Item 5.01 Changes in Control of Registrant.

Reference is made to the disclosure set forth under Items 1.01 of this Report, which disclosure is incorporated herein by reference.



Item 5.02 Departure of Directors or Certain Officers; Election of Directors;
Appointment of Certain Officers; Compensatory Arrangement of Certain Officers.

In connection with the closing of the Stock Purchase Agreement, on November 6, 2012, Irina Tchernikova submitted to the Company a resignation letter pursuant to which she resigned from his position as director of the Company. In addition, Ms. Tchernikova resigned from her position as President, Chief Executive Officer, and Chief Financial Officer of the Company. The resignation of Ms. Tchernikova was not a result of any disagreements relating to the Company's operations, policies or practices.

On November 6, 2012, by a consent to action without meeting by unanimous consent of the board of directors of the Company (the "Board"), the Board accepted the resignation of Ms. Tchernikova and appointed Lars Aarup Poulsen to serve as the President, Chief Executive Officer, and director of the Company. The Board also appointed Greg May to serve as Chief Operating Officer, Vice President and director of the Company.

Lars Aarup Poulsen, 59, has served as the Chief Executive Officer, President, and Director of Vitas Group, Inc. since November 6, 2012. Since 2007, Mr. Poulsen has been the CEO and head of sales of Sealand Living A/S. Mr. Poulsen graduated from Graphic Arts Institute of Denmark. Additionally, Mr. Poulsen graduated from the Copenhagen Business School

Greg May, 49, has served as the Chief Operating Officer, Vice President, and Director of Vitas Group, Inc. since November 6, 2012. Since 1987, Mr. May has been the CEO President of PSP International Inc., a company that manufacturer sporting goods and apparel for domestic and international sales. Mr. May received his Bachelor of Arts in Education from the United States International University.

Steve Matteson, has served as the Chief Financial Officer of Vitas Group, Inc. since November 6, 2012. Since 2005, Mr. Matteson has been the President of Twin Tiers Consulting, a firm that provides advisory and investment management services. In 2000, Mr. Matteson co-founded the boutique financial planning firm, Burns Matteson Capital Management, and served as its Chief Operations Officer until 2005. Mr.

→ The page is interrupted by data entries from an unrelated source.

/-- AM and FM. A block takes the CNR of the copies, runs their demodulators, the AGC, delivery, mute and blend, and lets waiting
parameters take effect, in that order (R28, R185, R201, R205, R212, R215, R219); a fade that has reached its end completes (R158); each
copy's pilot is declared absent 40 ms after ACQUIRE, locks, and is lost in TRACK, as its own loop finds (R210); an RDS block of a running
decoder goes to the search or to the synchronised decoder (R223-R225). -/
def Obligations.AnalogueEventsComplete : Prop :=
  ∀ (t c : Nat) (x : Ctx) (s : State), let m := advance t s.part
    look c m.ctxs = some x →
    (∀ b, digitalType x.cfg.type = false → tau m % 61440 = 0 →
      let r := measureBlock c b m x
      let b' := r.2
      let e := if r.1.cfg.probe then (r.1, { heard := rowDemod b', fell := false, resets := 0 }) else demodulate c b' m r.1
      let counted : Ctx := { e.1 with a := e.1.a.countCnr e.1 b'.cnrA m, b := e.1.b.map fun k => k.countCnr e.1 b'.cnrB m }
      let m1 := agcStep c 50 b'.agcErrA b'.agcErrB (onCtx c (fun _ => counted) m)
      let m2 := notePilot c x.pilot (deliver c b'.cnrA b'.cnrB b'.delayNs m1)
      let m3 := onCtx c (fun x => { x with ana := { x.ana with
        blockCnr := ctxCnr x b', lowAt := if ctxCnr x b' < 200 then some m2.clock.elapsed else x.ana.lowAt } }) m2
      let cnr := (ctx c m3).elim 0 fun x => muteCnr c x m3
      let m4 := onCtx c (fun x =>
        let y := (x.muteBlock cnr).countBlock e.2
        let before := if x.ana.muteRunning then x.ana else { x.ana with mute := y.ana.mute }
        { y with ana := { y.ana with
          audio := y.ana.audio ++ pcmBlock y before y.ana e.2.heard.audio
          heardTo := if e.2.heard.audio.isEmpty then y.ana.heardTo else m3.clock.elapsed
          taps := if (setsOf c m3).isEmpty then []
            else y.ana.taps.filter (fun t => decide (m3.clock.elapsed - 25 * ticksPerSecond ≤ t.tick)) ++ setTaps y before y.ana e.2.heard } }) m3
      exec (.amFmBlock t c b) s = .next (withPart s <| judgeAnalogue c
        (noteResets c e.2.resets (onCtx c Ctx.applyPending (blockPcm c m4))))) ∧
    (∀ f, x.chain.fade = some f → fadeEnd x f ≤ m.clock.elapsed →
      exec (.xfadeDone t c) s = .next (withPart s <| endFade c (htOf (fadeEnd x f) m) m)) ∧
    (pilotRuns x = true →
      exec (.pilotAbsent t c) s = .next (withPart s <| setPilots c .absent (pilotLate m.clock.elapsed) m) ∧
      exec (.pilotLock t c) s = .next (withPart s <| setPilots c .locked pilotLocks m) ∧
      exec (.pilotLost t c) s = .next (withPart s <| setPilots c .absent (pilotLoses x m) m)) ∧
    (∀ b, rdsRuns x = true →
      exec (.rdsBlock t c b) s = .next (withPart s <|
        if x.rds.synced then rdsSynced c x (heardBlock x m b) m else rdsSearch c x (heardBlock x m b) m))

Matteson received an MBA from the University of South Carolina, a M.A. in International Business from Vienna University of Economic and Business Administration, and received his Bachelor's degree in Business Administration from Mansfield University.

As of the date of this Report, there has not been any material plan, contract or arrangement (whether or not written) to which any of our officers or directors are a party in connection with their appointments as officers or directors of the Company.

Family Relationships

There are no family relationships between Greg May, Lars Aarup Poulsen, and Steve Matteson, and any previous officers or directors of the Company.

Related Party Transactions

There are no related party transactions reportable under Item 5.02 of Form 8-K or Item 404(a) of Regulation S-K.

Employment Agreement

The Company has not entered into any employment agreements with any of its officers.



Item 9.01 Financial Statements and Exhibits.

(d) Exhibits.

The following exhibit is furnished herewith:

Exhibit
Number    Description
10.1      Stock Purchase Agreement, dated November 6, 2012, by and among Vitas
          Group, Inc., Irina Tchernikova, Greg May, and Lars Aarup Poulsen.